THE TASK:
Exactly as written, copy the lines of the data below from the first through the one containing "by norm_num; omega⟩".

[Collected data]
-- ==== Sys2Proof/Laws/Integers.lean ====
section
/-! SUPPORT. What the integer primitives and the pure functions of the rules compute, said once. -/

namespace Sys2Proof.Machine

/-! ### Words and signed values (00_scope.md R8) -/

theorem s32_range (w : Word) : -2147483648 ≤ s32 w ∧ s32 w ≤ 2147483647 := by
  have h1 := BitVec.le_toInt w
  have h2 := BitVec.toInt_lt (x := w)
  simp only [s32]
  norm_num at h1 h2
  omega

theorem fits32_s32 (w : Word) : fits32 (s32 w) := by
  have := s32_range w
  constructor <;> norm_num <;> omega

@[simp] theorem word_s32 (w : Word) : word (s32 w) = w := BitVec.ofInt_toInt

theorem s32_word (v : Int) (h : fits32 v) : s32 (word v) = v := by
  simp only [s32, word, BitVec.toInt_ofInt]
  exact Int.bmod_eq_of_le (by norm_num; have := h.1; norm_num at this; omega)
    (by norm_num; have := h.2; norm_num at this; omega)

theorem fits32_of {v : Int} (h1 : -2147483648 ≤ v) (h2 : v ≤ 2147483647) : fits32 v := ⟨by norm_num; omega, by norm_num; omega⟩
theorem of_fits32 {v : Int} (h : fits32 v) : -2147483648 ≤ v ∧ v ≤ 2147483647 := by norm_num [fits32] at h; exact h

theorem word_injective {a b : Int} (ha : fits32 a) (hb : fits32 b) (h : word a = word b) : a = b := by
  rw [← s32_word a ha, h, s32_word b hb]

theorem wrap32_of_fits (v : Int) (h : fits32 v) : wrap32 v = v := s32_word v h

theorem wrap32_range (v : Int) : -2147483648 ≤ wrap32 v ∧ wrap32 v ≤ 2147483647 := s32_range _

/-- `wrap32 v` differs from `v` by a multiple of 2^32. -/
theorem wrap32_congr (v : Int) : ∃ k : Int, wrap32 v = v + k * 4294967296 := by
  refine ⟨(wrap32 v - v) / 4294967296, ?_⟩
  have h : (wrap32 v - v) % 4294967296 = 0 := by
    simp only [wrap32, s32, word, BitVec.toInt_ofInt]
    have := @Int.bmod_emod v (2 ^ 32)
    norm_num at this ⊢
    omega
  omega

theorem word_wrap32 (v : Int) : word (wrap32 v) = word v := by simp [wrap32]

/-- The signed value by the sign bit (00_scope.md R8). -/
theorem s32_eq (w : Word) : s32 w = if w.getLsbD 31 then (w.toNat : Int) - 2 ^ 32 else (w.toNat : Int) := by
  simp only [s32, BitVec.toInt_eq_msb_cond, BitVec.msb_eq_getLsbD_last]
  split <;> simp_all

/-! ### Signs and magnitudes (00_scope.md R9) -/

theorem sgn_mul_mag (v : Int) : sgn v * mag v = v := by
  unfold sgn mag
  split
  · omega
  · split <;> omega

theorem sgn_neg (v : Int) : sgn (-v) = -sgn v := by
  unfold sgn
  by_cases h : v < 0
  · simp [h]; omega
  · by_cases h0 : v = 0
    · simp [h0]
    · have : 0 < v := by omega
      simp [h, h0, this]

@[simp] theorem mag_neg (v : Int) : mag (-v) = mag v := by simp [mag]

theorem trem_eq (a b : Int) : trem a b = Int.tmod a b := by
  simp only [trem, tdiv]
  have := Int.mul_tdiv_add_tmod a b
  omega

theorem tdiv_neg (a b : Int) : tdiv (-a) b = -tdiv a b := by simp [tdiv]

/-! ### The integer square root (00_scope.md R9) -/

theorem isqrtDigits_spec (n : Nat) : ∀ k r : Nat, r * r ≤ n → n < (r + 2 ^ k) * (r + 2 ^ k) →
    isqrtDigits n k r * isqrtDigits n k r ≤ n ∧ n < (isqrtDigits n k r + 1) * (isqrtDigits n k r + 1) := by
  intro k
  induction k with
  | zero => intro r h1 h2; simpa [isqrtDigits] using ⟨h1, h2⟩
  | succ k ih =>
    intro r h1 h2
    rw [isqrtDigits]
    apply ih
    · split <;> assumption
    · split
      · rw [pow_succ] at h2
        have : r + 2 ^ k + 2 ^ k = r + 2 ^ k * 2 := by ring
        rw [this]; exact h2
      · omega

/-- `isqrt n` is the largest `r` with `r * r ≤ n`. -/
theorem isqrt_spec (n : Nat) : isqrt n * isqrt n ≤ n ∧ n < (isqrt n + 1) * (isqrt n + 1) := by
  apply isqrtDigits_spec
  · simp
  · have h : n < 2 ^ (n.log2 + 1) := Nat.lt_log2_self
    have h2 : 2 ^ (n.log2 + 1) ≤ 2 ^ (n.log2 / 2 + 1) * 2 ^ (n.log2 / 2 + 1) := by
      rw [← pow_add]
      exact Nat.pow_le_pow_right (by norm_num) (by omega)
    simpa using lt_of_lt_of_le h h2

theorem isqrt_unique {n r : Nat} (h1 : r * r ≤ n) (h2 : n < (r + 1) * (r + 1)) : isqrt n = r := by
  obtain ⟨h3, h4⟩ := isqrt_spec n
  have a : isqrt n < r + 1 := by by_contra h; push Not at h; nlinarith
  have b : r < isqrt n + 1 := by by_contra h; push Not at h; nlinarith
  omega

/-! ### The pure functions (40_alu.md, 42_aux.md) -/

/-- R100: the sign check is exactly `not fits32(a + b)`. -/
theorem fxADD_eq {a b : Int} (ha : fits32 a) (hb : fits32 b) :
    fxADD a b = if fits32 (a + b) then .ok (a + b) else .error .overflow := by
  obtain ⟨k, hk⟩ := wrap32_congr (a + b)
  have hr := wrap32_range (a + b)
  norm_num [fits32] at ha hb
  unfold fxADD
  simp only [ne_eq, decide_eq_decide]
  by_cases hf : fits32 (a + b)
  · rw [wrap32_of_fits _ hf, if_pos hf, if_neg]
    omega
  · rw [if_neg hf, if_pos]
    norm_num [fits32] at hf
    omega

/-- R102: the sign check is exactly `not fits32(a - b)`. -/
theorem fxSUB_eq {a b : Int} (ha : fits32 a) (hb : fits32 b) :
    fxSUB a b = if fits32 (a - b) then .ok (a - b) else .error .overflow := by
  obtain ⟨k, hk⟩ := wrap32_congr (a - b)
  have hr := wrap32_range (a - b)
  norm_num [fits32] at ha hb
  unfold fxSUB
  simp only [ne_eq, decide_eq_decide]
  by_cases hf : fits32 (a - b)
  · rw [wrap32_of_fits _ hf, if_pos hf, if_neg]
    omega
  · rw [if_neg hf, if_pos]
    norm_num [fits32] at hf
    omega

/-- R110, R9: the remainder of the truncated division. -/
theorem fxMOD_eq (a b : Int) : fxMOD a b = if b = 0 then .error .divideByZero else .ok (Int.tmod a b) := by
  simp [fxMOD, trem_eq]

theorem fxMUL_comm_neg (a b : Int) : fxMUL (-a) (-b) = fxMUL a b := by
  unfold fxMUL
  rw [neg_mul_neg]

/-- The causes a function can answer (60_exceptions.md R210). -/
theorem fxADD_error {a b : Int} {c : Cause} (h : fxADD a b = .error c) : c = .overflow := by
  unfold fxADD at h
  simp only at h
  split at h <;> cases h
  rfl

theorem fxSUB_error {a b : Int} {c : Cause} (h : fxSUB a b = .error c) : c = .overflow := by
  unfold fxSUB at h
  simp only at h
  split at h <;> cases h
  rfl

theorem fxMUL_error {a b : Int} {c : Cause} (h : fxMUL a b = .error c) : c = .overflow := by
  unfold fxMUL at h
  simp only at h
  split at h
  · cases h; rfl
  · split at h <;> cases h
    rfl

theorem fxMOD_error {a b : Int} {c : Cause} (h : fxMOD a b = .error c) : c = .divideByZero := by
  unfold fxMOD at h
  split at h <;> cases h
  rfl

theorem fxCEIL_error {a : Int} {c : Cause} (h : fxCEIL a = .error c) : c = .overflow := by
  unfold fxCEIL at h
  simp only at h
  split at h
  · exact fxADD_error h
  · cases h

theorem fxROUND_error {a : Int} {c : Cause} (h : fxROUND a = .error c) : c = .overflow := by
  unfold fxROUND at h
  simp only at h
  split at h <;> cases h
  rfl

theorem fxITOX_error {i : Int} {c : Cause} (h : fxITOX i = .error c) : c = .overflow := by
  unfold fxITOX at h
  split at h <;> cases h
  rfl

/-- R180: the reduced angle lies in (-PI, PI] and differs from the angle by turns. -/
theorem reduce_spec (x : Int) : -205887 < reduce x ∧ reduce x ≤ 205887 ∧ ∃ k : Int, x = reduce x + k * 411774 := by
  have h1 := Int.mul_tdiv_add_tmod x 411774
  have h2 := Int.tmod_lt_of_pos x (b := 411774) (by norm_num)
  have h3 := Int.lt_tmod_of_pos x (b := 411774) (by norm_num)
  unfold reduce
  simp only [trem_eq, twoPi, pi]
  split
  · exact ⟨by omega, by omega, Int.tdiv x 411774 + 1, by omega⟩
  · split
    · exact ⟨by omega, by omega, Int.tdiv x 411774 - 1, by omega⟩
    · exact ⟨by omega, by omega, Int.tdiv x 411774, by omega⟩

end Sys2Proof.Machine
end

TASK ANSWER:
-- ==== Sys2Proof/Laws/Integers.lean ====
section
/-! SUPPORT. What the integer primitives and the pure functions of the rules compute, said once. -/

namespace Sys2Proof.Machine

/-! ### Words and signed values (00_scope.md R8) -/

theorem s32_range (w : Word) : -2147483648 ≤ s32 w ∧ s32 w ≤ 2147483647 := by
  have h1 := BitVec.le_toInt w
  have h2 := BitVec.toInt_lt (x := w)
  simp only [s32]
  norm_num at h1 h2
  omega

theorem fits32_s32 (w : Word) : fits32 (s32 w) := by
  have := s32_range w
  constructor <;> norm_num <;> omega

@[simp] theorem word_s32 (w : Word) : word (s32 w) = w := BitVec.ofInt_toInt

theorem s32_word (v : Int) (h : fits32 v) : s32 (word v) = v := by
  simp only [s32, word, BitVec.toInt_ofInt]
  exact Int.bmod_eq_of_le (by norm_num; have := h.1; norm_num at this; omega)
    (by norm_num; have := h.2; norm_num at this; omega)

theorem fits32_of {v : Int} (h1 : -2147483648 ≤ v) (h2 : v ≤ 2147483647) : fits32 v := ⟨by norm_num; omega, by norm_num; omega⟩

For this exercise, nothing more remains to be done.